In 1799 Napoleon seized control of France in the Coup of 18 Brumaire. As first consul, he improved the road and sewerage systems and reformed education, taxes, banking and, most importantly, the law code. The Napoleonic Code unified and transformed the legal system of France, replacing old feudal customs with a systematized national structure and establishing the rule of law as fundamental to the state.

In 1804 Napoleon crowned himself Emperor of the French, ostensibly to prevent the Bourbon monarchy from ever being reestablished. His plan to invade Britain—which was funding his European enemies—was thwarted by Nelson’s destruction of Napoleon’s navy at Trafalgar. However, on land Napoleon seemed invulnerable, defeating the Austrians, Russians and Prussians in a series of stunning victories at Ulm (1805), Austerlitz (1805) and Jena (1806), ending the alliance of these powers with Britain and establishing the Confederation of the Rhine as a French satellite in much of Germany. The emperors of Austria and Russia, the king of Prussia all bowed before his power: only Britain held out against him.
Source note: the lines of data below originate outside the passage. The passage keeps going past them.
-- ==== Sys2Proof/Laws/PerInstr.lean ====
section
/-! SUPPORT. Per-command families. Checks: a command is ill-formed exactly when a check it lists fails, and then the
check is one of those the command has. -/

namespace Sys2Proof.Laws.Checks
open Sys2Proof

/-- A command fails the check only where its list of checks says so, and it is well-formed where it fails none. -/
def Statement (i : Instr) : Prop :=
  (i.wf = true ↔ ∀ c, c ∉ i.fails) ∧ ∀ c, c ∈ i.fails ↔ (c, false) ∈ i.checks

theorem statement_of (i : Instr) : Statement i := by
  have h : ∀ c, c ∈ i.fails ↔ (c, false) ∈ i.checks := by
    intro c
    simp only [Instr.fails, List.mem_map, List.mem_filter, Bool.not_eq_true']
    constructor
    · rintro ⟨⟨a, b⟩, ⟨hm, hb⟩, rfl⟩
      cases hb
      exact hm
    · intro hm
      exact ⟨(c, false), ⟨hm, rfl⟩, rfl⟩
  refine ⟨?_, h⟩
  simp only [h, Instr.wf, List.all_eq_true]
  constructor
  · intro hw c hc
    exact absurd (hw _ hc) (by simp)
  · rintro hc ⟨a, b⟩ hm
    cases b with
    | true => rfl
    | false => exact absurd hm (hc a)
After this, Napoleon began to overreach himself. He made his brothers into kings, his marshals into princes. In 1808 he imposed his brother Joseph (who had first been king of Naples) as king of Spain, provoking the Spanish to revolt. The British sent troops to support the Spanish, and for the next few years many French troops were tied up on the Iberian Peninsula fighting the Spanish and a British army under Wellington

He had married Josephine de Beauharnais, the widow of a French aristocrat, for love—but she had failed to give him an heir. He divorced her and hoped to marry a sister of the Russian Tsar Alexander I—a match both prestigious and politic, since the security of his precarious empire depended on his personal friendship with the tsar, as agreed at Tilsit. But Alexander, initially dazzled by Napoleon, was no longer so impressed: Russia was turning against French dominance. Alexander refused the marriage—and Napoleon instead married Grand Duchess Marie-Louise, the Habsburg daughter of Austrian Emperor Francis. She gave him a son, Napoleon, the king of Rome. But the Russians began to withdraw from Napoleon’s blockade of Britain.
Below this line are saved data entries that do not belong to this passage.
-- ==== Sys2Proof/Laws/Queue.lean ====
section
/-! SUPPORT. No operation of the block touches the queue of waiting commands: one lemma per operation. -/

namespace Sys2Proof.Machine

@[simp] theorem ite_pending (c : Prop) [Decidable c] (a b : State) :
    (if c then a else b).pending = if c then a.pending else b.pending := by split <;> rfl

@[simp] theorem foldl_pending {α : Type} (f : State → α → State) (h : ∀ s x, (f s x).pending = s.pending) (l : List α)
    (s : State) : (l.foldl f s).pending = s.pending := by
  induction l generalizing s with
  | nil => rfl
  | cons x l ih => rw [List.foldl_cons, ih, h]

@[simp] theorem foldl_fst_pending {α β : Type} (f : State × β → α → State × β)
    (h : ∀ p x, (f p x).1.pending = p.1.pending) (l : List α) (p : State × β) :
    (l.foldl f p).1.pending = p.1.pending := by
  induction l generalizing p with
  | nil => rfl
  | cons x l ih => rw [List.foldl_cons, ih, h]

@[simp] theorem State.rsetIf_pending (s : State) (c : Bool) (key : Nat) (f : Fld) (x : Nat) : (State.rsetIf s c key f
    x).pending = s.pending := by
  unfold State.rsetIf
  simp

@[simp] theorem State.raddOpen_pending (s : State) (key : Nat) (f : Fld) (n : Nat) : (State.raddOpen s key f n).pending =
    s.pending := by
  unfold State.raddOpen
  simp

@[simp] theorem State.each_pending (s : State) (l : List Nat) (f : State → Nat → State) (hf : ∀ s x0, (f s x0).pending =
    s.pending) : (State.each s l f).pending = s.pending := by
  unfold State.each
  simp [*]

@[simp] theorem State.voidFor_pending (s : State) (tenant : Option Nat) (vcause : Nat) (block : Nat) (cause : Nat) (unit :
    Nat) (addr : Option Nat) : (State.voidFor s tenant vcause block cause unit addr).pending = s.pending := by
  unfold State.voidFor
  (repeat' split) <;> simp

@[simp] theorem State.holdWrite_pending (s : State) (k : Nat) (a : Nat) (bs : List Byte) : (State.holdWrite s k a bs).pending
    = s.pending := by
  unfold State.holdWrite
  simp

@[simp] theorem State.countEvts_pending (s : State) (k : Nat) (e : Evts) : (State.countEvts s k e).pending = s.pending := by
  unfold State.countEvts
  simp

@[simp] theorem State.clearTe_pending (s : State) (k : Nat) : (State.clearTe s k).pending = s.pending := by
  unfold State.clearTe
  simp

@[simp] theorem State.countRd_pending (s : State) (l : Nat) : (State.countRd s l).pending = s.pending := by
  unfold State.countRd
  (repeat' split) <;> simp

@[simp] theorem State.unclean_pending (s : State) (o : Nat) : (State.unclean s o).pending = s.pending := by
  unfold State.unclean
  simp

@[simp] theorem State.lineWriteAs_pending (s : State) (l : Nat) (data : Line) (mask : Nat) (o : Nat) :
    (State.lineWriteAs s l data mask o).1.pending = s.pending := by
  unfold State.lineWriteAs
  dsimp only
  (repeat' split) <;> simp_all

@[simp] theorem State.lineWrite_pending (s : State) (l : Nat) (data : Line) (mask : Nat) : (State.lineWrite s l data
    mask).1.pending = s.pending := by
  unfold State.lineWrite
  simp

@[simp] theorem State.lineMark_pending (s : State) (l : Nat) : (State.lineMark s l).1.pending = s.pending := by
  unfold State.lineMark
  (repeat' split) <;> simp

@[simp] theorem State.signal_pending (s : State) (fn : Nat) (vec : Nat) : (State.signal s fn vec).pending = s.pending := by
  unfold State.signal
  simp

@[simp] theorem State.signalIf_pending (s : State) (c : Bool) (fn : Nat) (vec : Nat) : (State.signalIf s c fn vec).pending =
    s.pending := by
  unfold State.signalIf
  simp

@[simp] theorem State.cfgPut_pending (s : State) (fn : Nat) (off : Nat) (v : Nat) : (State.cfgPut s fn off v).pending =
    s.pending := by
  unfold State.cfgPut
  simp

@[simp] theorem State.aer_pending (s : State) (off : Nat) (bit : Nat) : (State.aer s off bit).pending = s.pending := by
  unfold State.aer
  simp

@[simp] theorem State.twinEvt_pending (s : State) (f : Fld) : (State.twinEvt s f).pending = s.pending := by
  unfold State.twinEvt
  simp

@[simp] theorem State.stepDown_pending (s : State) : (State.stepDown s).pending = s.pending := by
  unfold State.stepDown
  simp

@[simp] theorem State.teState_pending (s : State) (k : Nat) (x : Nat) : (State.teState s k x).pending = s.pending := by
  unfold State.teState
  simp

@[simp] theorem State.busyCycles_pending (s : State) (k : Nat) (n : Nat) : (State.busyCycles s k n).pending = s.pending := by
  unfold State.busyCycles
  simp

@[simp] theorem State.holdStall_pending (s : State) (k : Nat) (n : Nat) : (State.holdStall s k n).pending = s.pending
    := by
  unfold State.holdStall
  simp

@[simp] theorem State.wsStall_pending (s : State) (k : Nat) (n : Nat) : (State.wsStall s k n).pending = s.pending := by
  unfold State.wsStall
  simp

@[simp] theorem State.cutCycles_pending (s : State) (k : Nat) (r : LegRun) (n : Nat) : (State.cutCycles s k r n).pending
    = s.pending := by
  unfold State.cutCycles
  simp

@[simp] theorem State.legCut_pending (s : State) (k : Nat) (r : LegRun) : (State.legCut s k r).pending = s.pending := by
  unfold State.legCut
  simp

@[simp] theorem State.legsCut_pending (s : State) (sel : LegRun → Bool) : (State.legsCut s sel).pending = s.pending :=
    by
  unfold State.legsCut
  refine foldl_pending _ (fun s p => ?_) _ _
  (repeat' split) <;> simp

@[simp] theorem State.domTo_pending (s : State) (d : Nat) (st : Nat) : (State.domTo s d st).pending = s.pending := by
  unfold State.domTo
  simp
In 1812 Napoleon amassed the Grande Armée of around 600,000 men to march on Russia. It was his moment of hubris. The Russians avoided engagement and retreated deep into the interior, implementing a scorched-earth policy as they went. When the Russians finally made a stand outside Moscow, at the Battle of Borodino, it was one of the bloodiest encounters in history. Though he took Moscow, Napoleon could not force the Russians to the negotiating table, and, with its lines of supply drastically over-extended, the Grande Armée was obliged to retreat through the bitter cold of the Russian winter. Only 40,000 men made it back to France.

Heartened by Napoleon’s humiliation, the other European powers formed a new alliance against the French. The allies defeated Napoleon’s forces in Spain and at Leipzig, taking Paris in 1814 and exiling Napoleon to the island of Elba.

But Napoleon was not done. Escaping from Elba in 1815, he made a triumphant progress north through France to Paris, telling the troops sent to stop him, “If any man would shoot his emperor, he may do so now.” His old generals and their armies rallied round him, but the glorious Hundred Days of his restoration came to an end on June 18, 1815 near the little settlement of Waterloo in what is now Belgium. As the duke of Wellington, the British commander, conceded, it was “the closest run thing”; but Napoleon’s defeat was decisive.

The emperor was exiled to St. Helena in the South Atlantic, dying of stomach cancer in 1821. Later, when Wellington was asked whom he reckoned to have been the best general ever, he answered: “In this age, in past ages, in any age, Napoleon.”